*How to complete this task:* When the word "TRes" shows up in a line of the data below, copy that whole line.
+===+
-- ==== Sys2Proof/Machine/Coefficients.lean ====
section
/-! DEFINITION. The coefficient store: the nine read-only tables of R33 and R88, taken whole as a parameter of the run
(`COEFF` and `VCLASS5` of R9; R90), their default values (R90), and the formulas of R92 to R94 over them. An entry may be
unsupplied; a conversion that needs it is refused (R109; log entry 4). -/

namespace Sys2Proof.Machine

/-- A decimal literal `± digits / 10 ^ scale` (R33, R91). -/
structure Decimal where
  neg : Bool
  digits : Nat
  scale : Nat
deriving DecidableEq, Repr

/-- A table by `CFG_V` (R88); `none` is an unsupplied entry (R109). -/
structure ByVoltage where
  v5_0 : Option Decimal
  v4_0 : Option Decimal
  v3_5 : Option Decimal
  v3_0 : Option Decimal
  v2_5 : Option Decimal
  vX : Option Decimal
deriving DecidableEq, Repr

/-- A table by `CFG_TR` (R88). -/
structure ByTempRes where
  t14 : Option Decimal
  t12 : Option Decimal
deriving DecidableEq, Repr

/-- A table by `CFG_HR` (R88). -/
structure ByHumRes where
  h12 : Option Decimal
  h8 : Option Decimal
deriving DecidableEq, Repr

/-- The nine tables (R33, R88), under the names the spec gives them. -/
structure Coefficients where
  d1c : ByVoltage
  d1f : ByVoltage
  d2c : ByTempRes
  d2f : ByTempRes
  c1 : ByHumRes
  c2 : ByHumRes
  c3 : ByHumRes
  t1 : ByHumRes
  t2 : ByHumRes
deriving DecidableEq, Repr

/-- The entry of a voltage class (R21, R88). -/
def ByVoltage.get (table : ByVoltage) : VClass → Option Decimal
  | .v5_0 => table.v5_0
  | .v4_0 => table.v4_0
  | .v3_5 => table.v3_5
  | .v3_0 => table.v3_0
  | .v2_5 => table.v2_5
  | .vX => table.vX

/-- The entry of a temperature resolution (R22, R88). -/
def ByTempRes.get (table : ByTempRes) : TRes → Option Decimal
  | .t14 => table.t14
  | .t12 => table.t12

/-- The entry of a humidity resolution (R22, R88). -/
def ByHumRes.get (table : ByHumRes) : HRes → Option Decimal
  | .h12 => table.h12
  | .h8 => table.h8

/-- The default table of R90, `VCLASS5` unsupplied. Only `D1C[2]` and `D2C[0]` are the source's own (R89); the spec takes
the others from general knowledge (D14; log entry 6). -/
def defaultCoefficients : Coefficients where
  d1c := {
    v5_0 := some ⟨true, 401, 1⟩, v4_0 := some ⟨true, 398, 1⟩, v3_5 := some ⟨true, 397, 1⟩,
    v3_0 := some ⟨true, 396, 1⟩, v2_5 := some ⟨true, 394, 1⟩, vX := none }
  d1f := {
    v5_0 := some ⟨true, 402, 1⟩, v4_0 := some ⟨true, 396, 1⟩, v3_5 := some ⟨true, 395, 1⟩,
    v3_0 := some ⟨true, 393, 1⟩, v2_5 := some ⟨true, 389, 1⟩, vX := none }
  d2c := { t14 := some ⟨false, 1, 2⟩, t12 := some ⟨false, 4, 2⟩ }
  d2f := { t14 := some ⟨false, 18, 3⟩, t12 := some ⟨false, 72, 3⟩ }
  c1 := { h12 := some ⟨true, 20468, 4⟩, h8 := some ⟨true, 20468, 4⟩ }
  c2 := { h12 := some ⟨false, 367, 4⟩, h8 := some ⟨false, 5872, 4⟩ }
  c3 := { h12 := some ⟨true, 15955, 10⟩, h8 := some ⟨true, 40845, 8⟩ }
  t1 := { h12 := some ⟨false, 1, 2⟩, h8 := some ⟨false, 1, 2⟩ }
  t2 := { h12 := some ⟨false, 8, 5⟩, h8 := some ⟨false, 128, 5⟩ }

/-- What R89 asks of every coefficient parameter: the two values that are in the source. -/
def Coefficients.holdsSource (k : Coefficients) : Bool :=
  k.d1c.v3_5 == some ⟨true, 397, 1⟩ && k.d2c.t14 == some ⟨false, 1, 2⟩

/-- Every coefficient of the three classes is supplied. -/
def Coefficients.supplied (k : Coefficients) (v : VClass) (t : TRes) (h : HRes) : Bool :=
  (k.d1c.get v).isSome && (k.d1f.get v).isSome && (k.d2c.get t).isSome && (k.d2f.get t).isSome &&
    (k.c1.get h).isSome && (k.c2.get h).isSome && (k.c3.get h).isSome && (k.t1.get h).isSome && (k.t2.get h).isSome

/-- `lit(c)`: a decimal literal rounded once to the nearest binary32 (R13, R91). -/
def lit (c : Decimal) : F32 := litDecimal c.neg c.digits c.scale

/-- The constant 25.0 of the compensation term (R89, R94). -/
def compensationBase : Decimal := ⟨false, 250, 1⟩

/-- `fadd(lit(d1), fmul(lit(d2), f32(raw)))`: the affine formula of R92 and R93. -/
def affine (d1 d2 : Decimal) (raw : Raw) : F32 := fadd (lit d1) (fmul (lit d2) (f32 raw.toNat))

/-- The Celsius formula of R92, `none` where a coefficient is unsupplied (R109). -/
def celsius (k : Coefficients) (v : VClass) (t : TRes) (raw : Raw) : Option F32 := do
  return affine (← k.d1c.get v) (← k.d2c.get t) raw

/-- The Fahrenheit formula of R93, with its own tables. -/
def fahrenheit (k : Coefficients) (v : VClass) (t : TRes) (raw : Raw) : Option F32 := do
  return affine (← k.d1f.get v) (← k.d2f.get t) raw

/-- `lin` of R94: `(C1 + C2 * r) + (C3 * r) * r`. -/
def linearHumidity (c1 c2 c3 : Decimal) (raw : Raw) : F32 :=
  let r := f32 raw.toNat
  fadd (fadd (lit c1) (fmul (lit c2) r)) (fmul (fmul (lit c3) r) r)

/-- `cmp` of R94: `(tc - 25.0) * (T1 + T2 * r)`. -/
def compensation (t1 t2 : Decimal) (raw : Raw) (tc : F32) : F32 :=
  fmul (fsub tc (lit compensationBase)) (fadd (lit t1) (fmul (lit t2) (f32 raw.toNat)))

/-- The humidity formula of R94, `none` where a coefficient is unsupplied (R109). Nothing is clamped (R95). -/
def humidity (k : Coefficients) (h : HRes) (raw : Raw) (tc : F32) : Option F32 := do
  let lin := linearHumidity (← k.c1.get h) (← k.c2.get h) (← k.c3.get h) raw
  let cmp := compensation (← k.t1.get h) (← k.t2.get h) raw tc
  return fadd cmp lin

end Sys2Proof.Machine
end

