-- ==== Sys2Proof/Machine/Step.lean ====
section
/-! DEFINITION. One step of the engine: one operation, fetched by index, run to its end (R16, R32, R106). -/

namespace Sys2Proof.Machine

/-- A stopped machine does not move (R34, R115), nor does one whose run has ended (R128). Otherwise the word at `pc` is
decoded, a rejected word takes its model fault (R60, R110 (1)), and an operation is executed. -/
def step (s : State) : Host.Outcome State Fault Refusal :=
  match s.fault, s.refused, fetch s with
  | some f, _, _ => .fault (.stopped f)
  | none, true, _ => .refused .openParam
  | none, false, none => .fault .runEnded
  | none, false, some w =>
    match decode w with
    | .error d => .next (takeFault (faultOfDecode d) s)
    | .ok i => exec i s

/-- `s` with the word of an instruction at `pc`, so that the next step fetches it (log entry 5). -/
def State.withFetchWord (s : State) (nbits w : Nat) : State :=
  { s with program := putWord s.program s.pc (BitVec.ofNat 32 (w % 2 ^ nbits)) }

end Sys2Proof.Machine
end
+===+
*Finished exercise:*
def ByTempRes.get (table : ByTempRes) : TRes → Option Decimal
def Coefficients.supplied (k : Coefficients) (v : VClass) (t : TRes) (h : HRes) : Bool :=
def celsius (k : Coefficients) (v : VClass) (t : TRes) (raw : Raw) : Option F32 := do
def fahrenheit (k : Coefficients) (v : VClass) (t : TRes) (raw : Raw) : Option F32 := do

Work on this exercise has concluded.